The more they emulated the atmosphere of their native lands, the less they missed them, according to the sheik.

That feeling is obvious at the Educational Center, a place of worship founded in 2001 by immigrants, which also gives classes in integration and subjects related to Islam.

During the daily prayers at the center, the faithful follow the imam’s sermon attentively, united in their faith despite their diverse origins.

“The nature of the mosque we have at the Educational Center reflects the origins of people from Africa, Europe and Asia. We have Muslims from Indonesia, Malaysia, Albania, France, Algeria, Morocco, Egypt and Palestine. We have Muslims from everywhere,” Moussa Youssef, a member of the center, told EFE recently.

He noted that there are also local Muslims among the 2,000 to 3,000 faithful who attend the center. “The great majority are Mexicans,” he said.

For Youssef, a native of Egypt, Mexico is a favorable land for practicing Islam, thanks to certain cultural similarities and the religious tolerance of the Latin American nation.

Sheik Louahabi said that all Muslims in Mexico try to be united under the concept that there is but one God and Muhammad is his prophet. But he acknowledged that sects exist “for their own interests.”

“That is why we are not perfectly united,” he said.

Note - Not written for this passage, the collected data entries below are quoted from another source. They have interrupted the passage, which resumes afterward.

-- ==== Sys2Proof/Machine/Core.lean ====
section
/-! DEFINITION. The machine as the host takes it. -/

def Sys2Proof.core : Host.Core :=
  { State := Sys2Proof.Machine.State, Fault := Sys2Proof.Machine.Fault, Refusal := Sys2Proof.Machine.Refusal,
    step := Sys2Proof.Machine.step, reset := Sys2Proof.Machine.State.reset }
end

For that reason, when he gives a sermon he tells the faithful that if anyone asks them to what religion they belong, they must simply answer: Islam.

“But if they are asked, ‘Are you Shiite? Are you Sunni? Are you Ibadi?’ I tell them to answer, “I am Muslim,’ because the prophet Ibrahim (Abraham) said ‘You are called Muslims.’ We all follow the same path, the religion of the prophet Muhammad,” he said.